Curator handles the ingestion pipeline for your Obsidian vault. It takes raw inputs like meeting transcripts, emails, voice memos, or rough notes and converts them into structured records with proper frontmatter, entity extraction, and wikilink relationships.

**Key capabilities:**
- Watches the `inbox/` folder for new files
- Extracts entities (people, organizations, projects, tasks, decisions, etc.)
- Creates structured vault records with proper templates and frontmatter
- Automatically interlinks related entities
- Enriches entities with contextual information
- Runs as a background daemon with auto-restart

## Architecture

### 4-Stage Pipeline

The Curator uses a sophisticated 4-stage pipeline (currently available with the OpenClaw backend; Claude and Zo backends use a single-call legacy mode):

#### Stage 1: Analyze + Create Note (LLM)

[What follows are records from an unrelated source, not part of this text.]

theorem State.sweepDropped_keeps {b₀ : State} (s : State) (f : Nat) (h₀ : Keeps b₀ s) : Keeps b₀ (State.sweepDropped s f) := by
  unfold State.sweepDropped
  repeat' first
    | with_reducible exact Keeps.refl _
    | with_reducible assumption
    | dsimp only
    | with_reducible apply State.progressGone_keeps
    | with_reducible apply Keeps.foldl
    | intro _

theorem State.postStream_keeps {b₀ : State} (s : State) (i : Nat) (src dst : StreamState) (cause : Nat) (h₀ : Keeps b₀ s) : Keeps b₀ (State.postStream s i src dst cause) := by
  unfold State.postStream
  repeat' first
    | with_reducible exact Keeps.refl _
    | with_reducible assumption
    | dsimp only
    | with_reducible apply State.post_keeps

theorem State.postBranch_keeps {b₀ : State} (s : State) (b : Nat) (src dst : BranchState) (cause row : Nat) (h₀ : Keeps b₀ s) : Keeps b₀ (State.postBranch s b src dst cause row) := by
  unfold State.postBranch
  repeat' first
    | with_reducible exact Keeps.refl _
    | with_reducible assumption
    | dsimp only
    | with_reducible apply State.post_keeps

theorem State.postFault_keeps {b₀ : State} (s : State) (i cause : Nat) (st : Stage) (row : Nat) (h₀ : Keeps b₀ s) : Keeps b₀ (State.postFault s i cause st row) := by
  unfold State.postFault
  repeat' first
    | with_reducible exact Keeps.refl _
    | with_reducible assumption
    | dsimp only
    | with_reducible apply State.post_keeps

theorem State.setSect_keeps {b₀ : State} (s : State) (st : Stage) (obj : Nat) (v : Sect) (h₀ : Keeps b₀ s) : Keeps b₀ (State.setSect s st obj v) := by
  unfold State.setSect
  repeat' first
    | with_reducible exact Keeps.refl _
    | with_reducible assumption
    | dsimp only
    | with_reducible apply State.updStream_keeps
    | with_reducible apply State.updBranch_keeps
    | intro _
    | split

theorem State.updSect_keeps {b₀ : State} (s : State) (st : Stage) (obj : Nat) (f : Sect → Sect) (h₀ : Keeps b₀ s) : Keeps b₀ (State.updSect s st obj f) := by
  unfold State.updSect
  repeat' first
    | with_reducible exact Keeps.refl _
    | with_reducible assumption
    | with_reducible apply State.setSect_keeps

theorem State.giveSlot_keeps {b₀ u : State} (s : State) (st : Stage) (obj : Nat) (hu : s.giveSlot st obj = some u) (h₀ : Keeps b₀ s) : Keeps b₀ u := by
  unfold State.giveSlot at hu
  dsimp only at hu
  split at hu
  · cases hu; exact h₀
  · rw [Option.map_eq_some_iff] at hu
    obtain ⟨t, -, rfl⟩ := hu
    exact State.setSect_keeps _ _ _ _ h₀
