-- ==== Sys2Proof/Laws/KeepsFabric.lean ====
section
/-!
SUPPORT. Laws/KeepsFabric.lean: that the fabric and the repair of flanks keep the queue and the invariant. One lemma per operation.
-/
namespace Sys2Proof.Machine

open Sys2Proof.Safety

theorem State.setRoute_keeps {b₀ : State} (s : State) (e : Nat) (r : Route) (h₀ : Keeps b₀ s) : Keeps b₀ (State.setRoute s e r) := by
  unfold State.setRoute
  repeat' first
    | with_reducible exact Keeps.refl _
    | with_reducible assumption
    | simp only [putFabric_fold]
    | dsimp only
    | with_reducible apply Keeps.fabric
    | with_reducible exact fun h => Table.wf_set h _ _
    | with_reducible exact id

theorem State.rebuildGroup_keeps {b₀ : State} (s : State) (f : Nat) (h₀ : Keeps b₀ s) : Keeps b₀ (State.rebuildGroup s f) := by
  unfold State.rebuildGroup
  repeat' first
    | with_reducible exact Keeps.refl _
    | with_reducible assumption
    | simp only [putFabric_fold]
    | dsimp only
    | with_reducible apply Keeps.fabric
    | with_reducible exact fun h => Table.wf_set h _ _
    | with_reducible exact id

theorem State.initRoutes_keeps {b₀ : State} (s : State) (h₀ : Keeps b₀ s) : Keeps b₀ (State.initRoutes s) := by
  unfold State.initRoutes
  repeat' first
    | with_reducible exact Keeps.refl _
    | with_reducible assumption
    | dsimp only
    | with_reducible apply State.setRoute_keeps
    | with_reducible apply State.rebuildGroup_keeps
    | with_reducible exact fun h => Table.sorted_set h _ _
    | with_reducible apply Keeps.foldl
    | intro _
    | split

theorem State.sendCtl_keeps {b₀ : State} (s : State) (kind src dst value : Nat) (h₀ : Keeps b₀ s) : Keeps b₀ (State.sendCtl s kind src dst value) := by
  unfold State.sendCtl
  repeat' first
    | with_reducible exact Keeps.refl _
    | with_reducible assumption
    | simp only [putFabric_fold]
    | dsimp only
    | with_reducible apply Keeps.fabric
    | with_reducible exact id

theorem State.enqueue_keeps {b₀ : State} (s : State) (key detours : Nat) (st : Stitch) (h₀ : Keeps b₀ s) : Keeps b₀ (State.enqueue s key detours st) := by
  unfold State.enqueue
  repeat' first
    | with_reducible exact Keeps.refl _
    | with_reducible assumption
    | dsimp only
    | with_reducible apply State.updLink_keeps

theorem State.unreachableTo_keeps {b₀ : State} (s : State) (st : Stitch) (h₀ : Keeps b₀ s) : Keeps b₀ (State.unreachableTo s st) := by
  unfold State.unreachableTo
  repeat' first
    | with_reducible exact Keeps.refl _
    | with_reducible assumption
    | with_reducible apply State.sendCtl_keeps

theorem State.detour_keeps {b₀ : State} (s : State) (t detours : Nat) (blocked : List Nat) (st : Stitch) (h₀ : Keeps b₀ s) : Keeps b₀ (State.detour s t detours blocked st) := by
  unfold State.detour
  repeat' first
    | with_reducible exact Keeps.refl _
    | with_reducible assumption
    | dsimp only
    | with_reducible apply State.updLink_keeps
    | with_reducible apply State.enqueue_keeps
    | with_reducible apply State.unreachableTo_keeps
    | intro _
    | split

theorem State.forward_keeps {b₀ : State} (s : State) (t detours : Nat) (st : Stitch) (h₀ : Keeps b₀ s) : Keeps b₀ (State.forward s t detours st) := by
  unfold State.forward
  repeat' first
    | with_reducible exact Keeps.refl _
    | with_reducible assumption
    | dsimp only
    | with_reducible apply drawFree_keeps
    | with_reducible apply State.updLink_keeps
    | with_reducible apply State.enqueue_keeps
    | with_reducible apply State.unreachableTo_keeps
    | with_reducible apply State.detour_keeps
    | with_reducible apply Keeps.foldl
    | intro _
    | split

theorem State.credit_keeps {b₀ : State} (s : State) (src dst : Nat) (h₀ : Keeps b₀ s) : Keeps b₀ (State.credit s src dst) := by
  unfold State.credit
  repeat' first
    | with_reducible exact Keeps.refl _
    | with_reducible assumption
    | dsimp only
    | with_reducible apply State.updNetif_keeps
    | with_reducible apply State.sendCtl_keeps
    | intro _
    | split

theorem State.bindContext_keeps {b₀ : State} (s : State) (src dst e : Nat) (h₀ : Keeps b₀ s) : Keeps b₀ (State.bindContext s src dst e) := by
  unfold State.bindContext
  repeat' first
    | with_reducible exact Keeps.refl _
    | with_reducible assumption
    | dsimp only
    | with_reducible apply State.updNetif_keeps
    | with_reducible apply State.credit_keeps

theorem State.reclaimAt_keeps {b₀ : State} (s : State) (dst : Nat) (h₀ : Keeps b₀ s) : Keeps b₀ (State.reclaimAt s dst) := by
  unfold State.reclaimAt
  repeat' first
    | with_reducible exact Keeps.refl _
    | with_reducible assumption
    | dsimp only
    | with_reducible apply State.sendCtl_keeps
    | with_reducible apply State.updNetif_keeps
    | with_reducible apply Keeps.foldl
    | with_reducible apply Keeps.foldlFst
    | intro _
    | split

theorem State.openAt_keeps {b₀ : State} (s : State) (src dst e : Nat) (h₀ : Keeps b₀ s) : Keeps b₀ (State.openAt s src dst e) := by
  unfold State.openAt
  repeat' first
    | with_reducible exact Keeps.refl _
    | with_reducible assumption
    | dsimp only
    | with_reducible apply State.credit_keeps
    | with_reducible apply State.bindContext_keeps
    | with_reducible apply State.reclaimAt_keeps
    | with_reducible apply State.updNetif_keeps
    | intro _
    | split

theorem State.serveOpen_keeps {b₀ : State} (s : State) (dst : Nat) (h₀ : Keeps b₀ s) : Keeps b₀ (State.serveOpen s dst) := by
  unfold State.serveOpen
  repeat' first
    | with_reducible exact Keeps.refl _
    | with_reducible assumption
    | dsimp only
    | with_reducible apply State.updNetif_keeps
    | with_reducible apply State.bindContext_keeps
    | intro _
    | split

theorem State.serveOpens_keeps {b₀ : State} (s : State) (h₀ : Keeps b₀ s) : Keeps b₀ (State.serveOpens s) := by
  unfold State.serveOpens
  repeat' first
    | with_reducible exact Keeps.refl _
    | with_reducible assumption
    | dsimp only
    | with_reducible apply State.reclaimAt_keeps
    | with_reducible apply State.serveOpen_keeps
    | with_reducible apply Keeps.foldl
    | with_reducible apply Keeps.foldlFst
    | intro _
    | split

theorem State.dropContext_keeps {b₀ : State} (s : State) (src dst : Nat) (h₀ : Keeps b₀ s) : Keeps b₀ (State.dropContext s src dst) := by
  unfold State.dropContext
  repeat' first
    | with_reducible exact Keeps.refl _
    | with_reducible assumption
    | dsimp only
    | with_reducible apply State.serveOpen_keeps
    | with_reducible apply State.updNetif_keeps
    | with_reducible apply State.updWindow_keeps
    | intro _

theorem State.deliverReady_keeps {b₀ : State} (src dst : Nat) : ∀ (n : Nat) (s : State), Keeps b₀ s → Keeps b₀ (s.deliverReady src dst n)
  | 0, _, h₀ => h₀
  | n + 1, s, h₀ => by
    unfold State.deliverReady
    dsimp only
    repeat' first
      | exact h₀
      | with_reducible apply State.deliverReady_keeps src dst n
      | with_reducible apply State.credit_keeps
      | with_reducible apply State.updNetif_keeps
      | split

theorem State.arriveAt_keeps {b₀ : State} (s : State) (e : Nat) (st : Stitch) (h₀ : Keeps b₀ s) : Keeps b₀ (State.arriveAt s e st) := by
  unfold State.arriveAt
  repeat' first
    | with_reducible exact Keeps.refl _
    | with_reducible assumption
    | dsimp only
    | with_reducible apply State.updNetif_keeps
    | with_reducible apply State.deliverReady_keeps
    | intro _
    | split

theorem State.retiredArrival_keeps {b₀ : State} (s : State) (e : Nat) (st : Stitch) (h₀ : Keeps b₀ s) : Keeps b₀ (State.retiredArrival s e st) := by
  unfold State.retiredArrival
  repeat' first
    | with_reducible exact Keeps.refl _
    | with_reducible assumption
    | dsimp only
    | with_reducible apply State.updNetif_keeps
    | with_reducible apply State.arriveAt_keeps

theorem State.creditArrives_keeps {b₀ : State} (s : State) (src dst value : Nat) (h₀ : Keeps b₀ s) : Keeps b₀ (State.creditArrives s src dst value) := by
  unfold State.creditArrives
  repeat' first
    | with_reducible exact Keeps.refl _
    | with_reducible assumption
    | dsimp only
    | with_reducible apply State.updFlank_keeps
    | with_reducible apply State.updFeeder_keeps
    | with_reducible apply State.updNetif_keeps
    | with_reducible apply State.updWindow_keeps
    | with_reducible apply step_keeps
    | with_reducible apply Keeps.foldl
    | with_reducible apply Keeps.foldlFst
    | intro _
    | split

theorem State.giveUp_keeps {b₀ : State} (s : State) (src dst : Nat) (h₀ : Keeps b₀ s) : Keeps b₀ (State.giveUp s src dst) := by
  unfold State.giveUp
  repeat' first
    | with_reducible exact Keeps.refl _
    | with_reducible assumption
    | dsimp only
    | with_reducible apply State.updNetif_keeps
    | with_reducible apply State.abortOp_keeps
    | with_reducible apply State.dropContext_keeps
    | with_reducible apply Keeps.foldl
    | intro _

theorem State.inject_keeps {b₀ : State} (s : State) (src dst op n : Nat) (h₀ : Keeps b₀ s) : Keeps b₀ (State.inject s src dst op n) := by
  unfold State.inject
  repeat' first
    | with_reducible exact Keeps.refl _
    | with_reducible assumption
    | dsimp only
    | with_reducible apply State.updWindow_keeps
    | intro _
    | split

theorem State.sendMessage_keeps {b₀ : State} (s : State) (src dst op cls kind tag n : Nat) (content : Nat) (h₀ : Keeps b₀ s) : Keeps b₀ (State.sendMessage s src dst op cls kind tag n content) := by
  unfold State.sendMessage
  repeat' first
    | with_reducible exact Keeps.refl _
    | with_reducible assumption
    | dsimp only
    | with_reducible apply State.enqueue_keeps
    | with_reducible apply State.inject_keeps
    | with_reducible apply State.payload_keeps
    | with_reducible apply State.updNetif_keeps
    | with_reducible apply Keeps.foldl
    | with_reducible apply Keeps.foldlFst
    | intro _
    | split

theorem State.windowWaits_keeps {b₀ : State} (s : State) (src dst : Nat) (h₀ : Keeps b₀ s) : Keeps b₀ (State.windowWaits s src dst) := by
  unfold State.windowWaits
  repeat' first
    | with_reducible exact Keeps.refl _
    | with_reducible assumption
    | dsimp only
    | with_reducible apply State.updWindow_keeps
    | intro _

theorem State.linkRecord_keeps {b₀ : State} (s : State) (t p : Nat) (h₀ : Keeps b₀ s) : Keeps b₀ (State.linkRecord s t p) := by
  unfold State.linkRecord
  repeat' first
    | with_reducible exact Keeps.refl _
    | with_reducible assumption
    | dsimp only
    | with_reducible apply State.postAll_keeps
    | with_reducible apply State.journalWrite_keeps

theorem State.agentCut_keeps {b₀ : State} (s : State) (e : Nat) (h₀ : Keeps b₀ s) : Keeps b₀ (State.agentCut s e) := by
  unfold State.agentCut
  repeat' first
    | with_reducible exact Keeps.refl _
    | with_reducible assumption
    | dsimp only
    | with_reducible apply State.updFlank_keeps
    | with_reducible apply State.degradedFault_keeps
    | with_reducible apply State.fatalFault_keeps
    | with_reducible apply State.dispatchAll_keeps
    | with_reducible apply State.abortOpAs_keeps
    | with_reducible apply State.rebind_keeps
    | with_reducible apply State.outOfService_keeps
    | intro _
    | split

theorem State.linkDown_keeps {b₀ : State} (s : State) (t p : Nat) (h₀ : Keeps b₀ s) : Keeps b₀ (State.linkDown s t p) := by
  unfold State.linkDown
  repeat' first
    | with_reducible exact Keeps.refl _
    | with_reducible assumption
    | dsimp only
    | with_reducible apply State.enqueue_keeps
    | with_reducible apply State.forward_keeps
    | with_reducible apply State.linkRecord_keeps
    | with_reducible apply State.agentCut_keeps
    | with_reducible apply State.updLink_keeps
    | with_reducible apply Keeps.foldl
    | with_reducible apply Keeps.foldlFst
    | intro _
    | split

theorem State.wantContext_keeps {b₀ : State} (s : State) (src dst : Nat) (h₀ : Keeps b₀ s) : Keeps b₀ (State.wantContext s src dst) := by
  unfold State.wantContext
  repeat' first
    | with_reducible exact Keeps.refl _
    | with_reducible assumption
    | dsimp only
    | with_reducible apply State.sendCtl_keeps
    | with_reducible apply State.updWindow_keeps
    | intro _
    | split
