-- ==== Sys2Proof/Tests/Slice0.lean ====
section
/-!
SUPPORT. Tests/Slice0.lean: the model's own tests. `test_` theorems check single results against the manual; `witness_` theorems show, for each obligation, states and
operands that meet its hypotheses, clause by clause.
-/
namespace Sys2Proof.Tests

-- One theorem at a time: each witness waits for the kernel, and a waiting thread keeps its stack.
set_option Elab.async false

open Sys2Proof.Machine Sys2Proof.Safety

/-! ## Ill-formed terms -/

/-- A mailbox message of `len` bytes on port 0. -/
def call (op len handle body : Nat) : Call :=
  { port := 0, chan := .mailbox, opcode := op, ext := false, fence := false, resFlags := 0, version := 1, tag := 7, length := len, handle := handle, body := body,
    extBytes := none, data := .nothing }

def stitch (src seq : Nat) : Stitch := { dest := 5, source := src, seq := seq, last := true, cls := 0, multicast := false, kind := 1, length := 32, fence := false, tag := 0, payload := 0 }

def request (m : Medium) (eid : Nat) : MgmtReq := { medium := m, dstEid := eid, srcEid := 9, inst := 3 }

def packet (som eom : Bool) (seq : Nat) (bytes : List Nat) : MctpPacket :=
  { dstEid := 0, srcEid := 9, som := som, eom := eom, pktSeq := seq, msgTag := 1, pecOk := true, slave := 0x3A, payload := bytes }

theorem test_ill_port : Instr.wellFormed (.dtLoRead 4) = false := by decide
theorem test_ill_call_port : Instr.wellFormed (.nop { call 0x0914 0 0 0 with port := 4 }) = false := by decide
theorem test_ill_call_pair : Instr.wellFormed (.nop { call 0x0914 0 0 0 with chan := .pair 32 }) = false := by decide
theorem test_ill_call_header : Instr.wellFormed (.nop { call 0x0914 0 0 0 with tag := 65536 }) = false := by decide
theorem test_ill_flank : Instr.wellFormed (.dispatchTimer 3) = false := by decide
theorem test_ill_tile : Instr.wellFormed (.lookup 144 0) = false := by decide
theorem test_ill_tdm : Instr.wellFormed (.portEnableEffect 16) = false := by decide
theorem test_ill_tag : Instr.wellFormed (.done 0 32768) = false := by decide
theorem test_ill_feeder : Instr.wellFormed (.requestIssue 4) = false := by decide
theorem test_ill_ring : Instr.wellFormed (.skein 0 256) = false := by decide
theorem test_ill_channel : Instr.wellFormed (.refreshForced 192) = false := by decide
theorem test_ill_endpoint : Instr.wellFormed (.creditTimer 1024 0) = false := by decide
theorem test_ill_page : Instr.wellFormed (.sweepStart (2 ^ 25)) = false := by decide
theorem test_ill_stream : Instr.wellFormed (.chunkClose 1024) = false := by decide
theorem test_ill_branch : Instr.wellFormed (.flagFall 2048 .encode 0) = false := by decide
theorem test_ill_slot : Instr.wellFormed (.commitComplete .encode 1024) = false ∧ Instr.wellFormed (.commitComplete .speak 1024) = true := by decide
theorem test_ill_upset : Instr.wellFormed (.read 0 0 [(0, 256)]) = false := by decide
theorem test_ill_upset_zero : Instr.wellFormed (.read 0 0 [(0, 0)]) = false := by decide
theorem test_ill_stitch : Instr.wellFormed (.notice 0 (stitch 1 4096)) = false := by decide
theorem test_ill_hop_word : Instr.wellFormed (.hopReceive 0 0
    { stitch := none, fwdParity := true, revParity := true, byteErrors := 0, hopSeq := 256, ackSeq := 0, detours := 0, nak := false, credits := 0 }) = false := by decide
theorem test_ill_link_port : Instr.wellFormed (.hopAckTimeout 0 5) = false := by decide
theorem test_ill_bar0 : Instr.wellFormed (.inboundWrite 0 1048576 4 0) = false := by decide
theorem test_ill_bar0_size : Instr.wellFormed (.registerWrite 0 0 9 0) = false := by decide
theorem test_ill_bar0_value : Instr.wellFormed (.registerWrite 0 0 4 (2 ^ 32)) = false := by decide
theorem test_ill_doorbell_pair : Instr.wellFormed (.submissionTailDoorbell 0 32 0) = false := by decide
theorem test_ill_vector : Instr.wellFormed (.aggTimeExpiry 0 64) = false := by decide
theorem test_ill_pcie_tag : Instr.wellFormed (.quarantineEnd 0 1024) = false := by decide
theorem test_ill_barrier : Instr.wellFormed (.arrive 0 256 0) = false := by decide
theorem test_ill_needle : Instr.wellFormed (.swap 0 64) = false := by decide
theorem test_ill_stack : Instr.wellFormed (.stackTemperatureReadout 6 0) = false := by decide
theorem test_ill_holder : Instr.wellFormed (.holder 0 0 256) = false := by decide
theorem test_ill_pipe : Instr.wellFormed (.bindingReady 32) = false := by decide
theorem test_ill_trim : Instr.wellFormed (.trimUpdate 51) = false := by decide
theorem test_ill_sensor : Instr.wellFormed (.sensorRecalibration 16) = false := by decide
theorem test_ill_straps : Instr.wellFormed (.coldReset 4) = false := by decide
theorem test_ill_training : Instr.wellFormed (.training (some 6)) = false := by decide
theorem test_ill_medium : Instr.wellFormed (.platformEventAck (.host 4) 1) = false := by decide
theorem test_ill_request : Instr.wellFormed (.getTid (request .smbus 256)) = false := by decide
theorem test_ill_packet : Instr.wellFormed (.mctpPacket .smbus (packet true true 4 [])) = false := by decide
theorem test_ill_packet_byte : Instr.wellFormed (.mctpPacket .smbus (packet true true 0 [256])) = false := by decide
theorem test_ill_operation : Instr.wellFormed (.setEndpointId (request .smbus 0) 4 8) = false := by decide
theorem test_ill_tid : Instr.wellFormed (.setTid (request .smbus 0) 256) = false := by decide
theorem test_ill_record : Instr.wellFormed (.getPdr (request .smbus 0) (2 ^ 32)) = false := by decide
theorem test_ill_jtag : Instr.wellFormed (.instructionUpdate 256 0) = false ∧ Instr.wellFormed (.instructionUpdate 0 (2 ^ 156)) = false := by decide

/-! ## A device at READY -/

/-- Port 0 UP and READY, with one aperture of 16 MiB. -/
def port0 : HostPort :=
  { link := .up, perst := false, configReady := true, fwState := 2, cfg := { busMaster := true, memorySpace := true, msixEnable := true },
    apertures := [(0, some { base := 0, bytes := 16777216, read := true, write := true })] }

def part0 : Partition :=
  { streams := 8, branches := 8, pipelines := 4, models := 8, memBytes := 4294967296, tdmPorts := 15, windowBase := 2147483648, windowMib := 8192, nPool := 4096 }

/-- The device at READY, with nothing in it but partition 0's quota. -/
def ready : State := { State.reset with boot := { State.reset.boot with stage := .ready }, ports := [(0, port0)], parts := [(0, part0)] }

/-- The device at READY with port 0 as it is. -/
def at0 (g : HostPort → HostPort) : State := { ready with ports := [(0, g port0)] }

/-- A command with the length its definition requires. -/
def cmd (op handle body : Nat) : Call := call op (((cmdSpec op).map (·.length)).getD 0) handle body

theorem quiet_lists {s : State}
    (h : (∀ n, n < 4 → (s.port n).accepted = []) ∧ s.loads = [] ∧ (∀ f, f < 3 → (s.flank f).reports = []) ∧ s.pages.wants = [] ∧ s.restoresWait = [] ∧
      (∀ f, f < 3 → (s.flank f).repair ≠ .restoring) ∧ s.opensWait = []) : Quiet s := h

/-- The mailbox of a quiet device is free for a well-formed message that passes the header checks. -/
theorem free_of {s : State} {c : Call} {op : Nat}
    (h : ((∀ n, n < 4 → (s.port n).accepted = []) ∧ s.loads = [] ∧ (∀ f, f < 3 → (s.flank f).reports = []) ∧ s.pages.wants = [] ∧ s.restoresWait = [] ∧
        (∀ f, f < 3 → (s.flank f).repair ≠ .restoring) ∧ s.opensWait = []) ∧ s.boot.fatal = none ∧
      Table.sortedFrom 0 s.ports = true ∧ c.chan = .mailbox ∧ c.ext = false ∧ (s.port c.port).reachable = true ∧ (s.port c.port).fwState = 2 ∧
      (s.port c.port).mbx.busy = false ∧ (s.port c.port).mbx.done = false ∧ ({ c with opcode := op } : Call).wellFormed = true ∧
      headerCheck { c with opcode := op } = none) : MailboxFree s c op := by
  obtain ⟨hq, hf, hs, hc, hx, hr, hw2, hb, hd, hw, hh⟩ := h
  refine ⟨hw, hc, hr, hw2, hb, hd, hf, hq, hs, hh, ?_⟩
  unfold State.payload
  dsimp only
  rw [hx]
  rfl

/-- A recurrent layer with 61 groups of state: F = 4,096 bytes (R169). -/
def layer0 : Layer := { outChannels := 1952, groupBytes := 1024, kind := .elementwise, precision := List.replicate 61 true }

def package (kind : Nat) : Package :=
  { kind := kind, format := 0, periods := 15, laMin := 0, rowLimit := 16, rowsPerItem := [1], seqs := 1, actKib := 64, weightBytes := 65536,
    entryBytes := 128, inputBytes := 64, digest := 0, layers := [layer0], gauges := [], requants := [], renormPeriod := none, preEmphasis := 0, initGroups := [], initChannels := [],
    attention := [], bucketMode := false, languages := [1], voices := [2], vocabulary := 1000 }

def pipe0 : Pipeline :=
  { live := true, period := 983040, fanout := 4, encode := { present := true, flank := 0, model := 0, content := 1, budget := 491520 },
    translate := { present := true, flank := 1, model := 1, content := 2, budget := 491520 },
    speak := { present := true, flank := 2, model := 2, content := 3, budget := 491520 }, ready := true }

/-- Three models with a pipeline of them, an unused fourth model, and a free-running stream 0 with branch 0. -/
def full : State :=
  { ready with
    contents := [(1, { live := true, pkg := some (package 0), pages := 16 }), (2, { live := true, pkg := some (package 1), pages := 16 }),
                 (3, { live := true, pkg := some (package 2), pages := 16 }), (4, { live := true, pkg := some (package 0), pages := 16 })],
    models := [(0, { live := true, content := 1 }), (1, { live := true, content := 2 }), (2, { live := true, content := 3 }), (3, { live := true, content := 4 })],
    pipes := [(0, pipe0)],
    streams := [(0, { state := .resident, source := .tdm 0 0 })],
    branches := [(0, { state := .active, outs := [(1, 0)] })],
    audio := { inputs := [(0, { stream := some 0 })], outputs := [(32, { branch := some 0 })] } }

/-- The same, with stream 0 changed. -/
def fullS (g : Stream → Stream) : State := { full with streams := [(0, g { state := .resident, source := .tdm 0 0 })] }

/-- The same, with branch 0 changed. -/
def fullB (g : Branch → Branch) : State := { full with branches := [(0, g { state := .active, outs := [(1, 0)] })] }

def hostRing : HostRing := { aperture := 0, offset := 0, log := 4, rate := 16, vector := 0, notify := 4, consumed := 8, produced := 8 }

/-- A site configuration image with its CRC still zero: no streams, cap 700 W, scrub every 24 hours. -/
def siteRaw : Nat :=
  0x53434E31 + 1 * 2 ^ 32 + 1024 * 2 ^ 48 + (24 * 2 ^ 8 + 28 * 2 ^ 24) * 2 ^ 128 +
    (2 ^ 384 + 2 ^ 896 + 2 ^ 1408 + 2 ^ 1920) * (0x010101 * 2 ^ 128)

/-- The image with its CRC-32, computed outside the model (zlib). -/
def siteImage : Nat := siteRaw + 2 ^ 96 * 0x9F4783F6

The LLM reads the inbox file and performs initial analysis:
- Creates a comprehensive note record in the vault using `alfred vault create note`
- Writes a JSON entity manifest to a temporary file listing all discovered entities
- The manifest contains: type, name, description, and fields for each entity
- Includes 3-attempt retry logic if the LLM fails to write the manifest file

#### Stage 2: Entity Resolution (Pure Python)

Pure Python logic processes the manifest:
- Reads and parses the entity manifest
- Normalizes entity names for consistency
- Checks for existing records in the vault (deduplication)
- Creates new entity records via `vault_create`
- Each entity receives its type-specific template with base-view embeds (Dataview sections like Assumptions, Decisions, Tasks) automatically appended

#### Stage 3: Interlinking (Pure Python)

Establishes relationships between records:
- Wires up wikilinks between the note and all resolved entities
- Edits the note to add entity links
- Edits each entity to add a backlink to the source note
- Creates a fully connected knowledge graph

#### Stage 4: Enrich Entities (LLM, per-entity)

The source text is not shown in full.